WORK ORDER
Everything from the first line of the records below through the line containing "intro k v hv" is to be retyped exactly; leave out the rest.

DATA PROVIDED
▽

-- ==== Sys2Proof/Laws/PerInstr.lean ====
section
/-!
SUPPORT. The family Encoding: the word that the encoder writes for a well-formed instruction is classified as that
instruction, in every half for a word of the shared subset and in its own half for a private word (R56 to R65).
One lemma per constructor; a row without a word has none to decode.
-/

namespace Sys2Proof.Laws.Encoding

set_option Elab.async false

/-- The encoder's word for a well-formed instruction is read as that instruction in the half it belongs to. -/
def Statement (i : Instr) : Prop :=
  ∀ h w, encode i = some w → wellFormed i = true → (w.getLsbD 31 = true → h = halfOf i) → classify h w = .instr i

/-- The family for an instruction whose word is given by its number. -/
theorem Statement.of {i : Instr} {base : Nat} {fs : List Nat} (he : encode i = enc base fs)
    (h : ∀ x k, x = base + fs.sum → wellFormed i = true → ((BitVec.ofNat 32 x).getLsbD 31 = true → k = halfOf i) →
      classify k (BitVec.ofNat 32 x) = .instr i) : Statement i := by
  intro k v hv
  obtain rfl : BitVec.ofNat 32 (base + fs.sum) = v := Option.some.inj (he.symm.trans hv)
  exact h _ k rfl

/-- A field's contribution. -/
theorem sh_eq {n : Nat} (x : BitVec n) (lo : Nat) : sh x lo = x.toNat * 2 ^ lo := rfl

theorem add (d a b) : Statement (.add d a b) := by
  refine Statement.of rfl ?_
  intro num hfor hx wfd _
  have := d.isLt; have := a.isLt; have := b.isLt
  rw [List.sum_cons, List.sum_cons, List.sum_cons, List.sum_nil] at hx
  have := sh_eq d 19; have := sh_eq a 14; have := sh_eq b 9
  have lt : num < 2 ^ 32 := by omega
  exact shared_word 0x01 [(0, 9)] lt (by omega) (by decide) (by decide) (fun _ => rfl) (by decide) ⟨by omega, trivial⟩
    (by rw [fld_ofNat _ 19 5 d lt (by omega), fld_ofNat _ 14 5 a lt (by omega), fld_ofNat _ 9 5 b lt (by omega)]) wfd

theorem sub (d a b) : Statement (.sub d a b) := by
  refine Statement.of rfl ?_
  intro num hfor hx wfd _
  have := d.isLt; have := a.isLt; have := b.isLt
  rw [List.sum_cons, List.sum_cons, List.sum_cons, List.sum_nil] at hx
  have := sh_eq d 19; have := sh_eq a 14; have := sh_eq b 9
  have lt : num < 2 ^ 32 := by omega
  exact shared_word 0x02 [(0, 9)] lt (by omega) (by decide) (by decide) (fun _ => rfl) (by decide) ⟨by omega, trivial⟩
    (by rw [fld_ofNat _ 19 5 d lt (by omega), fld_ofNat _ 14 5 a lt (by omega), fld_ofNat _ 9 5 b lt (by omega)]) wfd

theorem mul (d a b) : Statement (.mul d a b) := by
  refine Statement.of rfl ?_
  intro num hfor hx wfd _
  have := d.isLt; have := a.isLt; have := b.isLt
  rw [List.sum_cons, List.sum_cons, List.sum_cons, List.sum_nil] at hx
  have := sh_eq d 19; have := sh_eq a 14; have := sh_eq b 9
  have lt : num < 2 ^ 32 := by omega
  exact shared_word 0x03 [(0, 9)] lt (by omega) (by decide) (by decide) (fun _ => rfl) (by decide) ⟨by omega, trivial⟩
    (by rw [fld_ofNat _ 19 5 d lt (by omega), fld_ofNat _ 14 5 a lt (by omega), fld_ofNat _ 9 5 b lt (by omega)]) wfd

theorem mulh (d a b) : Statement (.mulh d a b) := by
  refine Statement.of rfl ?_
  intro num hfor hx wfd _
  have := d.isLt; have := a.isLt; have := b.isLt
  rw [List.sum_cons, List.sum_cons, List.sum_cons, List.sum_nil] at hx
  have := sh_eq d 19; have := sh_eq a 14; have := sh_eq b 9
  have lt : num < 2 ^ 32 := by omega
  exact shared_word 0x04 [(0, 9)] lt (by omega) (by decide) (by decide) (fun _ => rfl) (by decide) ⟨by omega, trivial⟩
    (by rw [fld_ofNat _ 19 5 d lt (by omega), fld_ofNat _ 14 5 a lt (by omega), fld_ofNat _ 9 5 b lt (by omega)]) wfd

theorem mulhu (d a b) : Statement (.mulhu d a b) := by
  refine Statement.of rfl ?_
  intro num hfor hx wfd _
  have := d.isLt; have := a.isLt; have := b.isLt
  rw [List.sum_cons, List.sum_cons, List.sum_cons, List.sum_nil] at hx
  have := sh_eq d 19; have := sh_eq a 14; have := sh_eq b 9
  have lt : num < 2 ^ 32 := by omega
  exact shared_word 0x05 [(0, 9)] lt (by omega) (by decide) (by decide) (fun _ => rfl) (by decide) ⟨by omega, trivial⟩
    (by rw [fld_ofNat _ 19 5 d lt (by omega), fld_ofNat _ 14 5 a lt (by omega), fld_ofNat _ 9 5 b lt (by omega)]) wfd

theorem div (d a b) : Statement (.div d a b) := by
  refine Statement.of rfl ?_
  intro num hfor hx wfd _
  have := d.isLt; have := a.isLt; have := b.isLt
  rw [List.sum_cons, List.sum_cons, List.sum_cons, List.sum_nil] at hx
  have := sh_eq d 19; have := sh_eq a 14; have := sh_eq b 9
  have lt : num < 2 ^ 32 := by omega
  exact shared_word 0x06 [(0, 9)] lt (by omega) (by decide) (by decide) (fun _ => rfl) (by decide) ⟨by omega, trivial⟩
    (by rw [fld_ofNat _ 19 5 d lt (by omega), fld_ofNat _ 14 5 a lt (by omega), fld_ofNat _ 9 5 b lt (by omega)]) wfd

△

EXERCISE RESULT
-- ==== Sys2Proof/Laws/PerInstr.lean ====
section
/-!
SUPPORT. The family Encoding: the word that the encoder writes for a well-formed instruction is classified as that
instruction, in every half for a word of the shared subset and in its own half for a private word (R56 to R65).
One lemma per constructor; a row without a word has none to decode.
-/

namespace Sys2Proof.Laws.Encoding

set_option Elab.async false

/-- The encoder's word for a well-formed instruction is read as that instruction in the half it belongs to. -/
def Statement (i : Instr) : Prop :=
  ∀ h w, encode i = some w → wellFormed i = true → (w.getLsbD 31 = true → h = halfOf i) → classify h w = .instr i

/-- The family for an instruction whose word is given by its number. -/
theorem Statement.of {i : Instr} {base : Nat} {fs : List Nat} (he : encode i = enc base fs)
    (h : ∀ x k, x = base + fs.sum → wellFormed i = true → ((BitVec.ofNat 32 x).getLsbD 31 = true → k = halfOf i) →
      classify k (BitVec.ofNat 32 x) = .instr i) : Statement i := by
  intro k v hv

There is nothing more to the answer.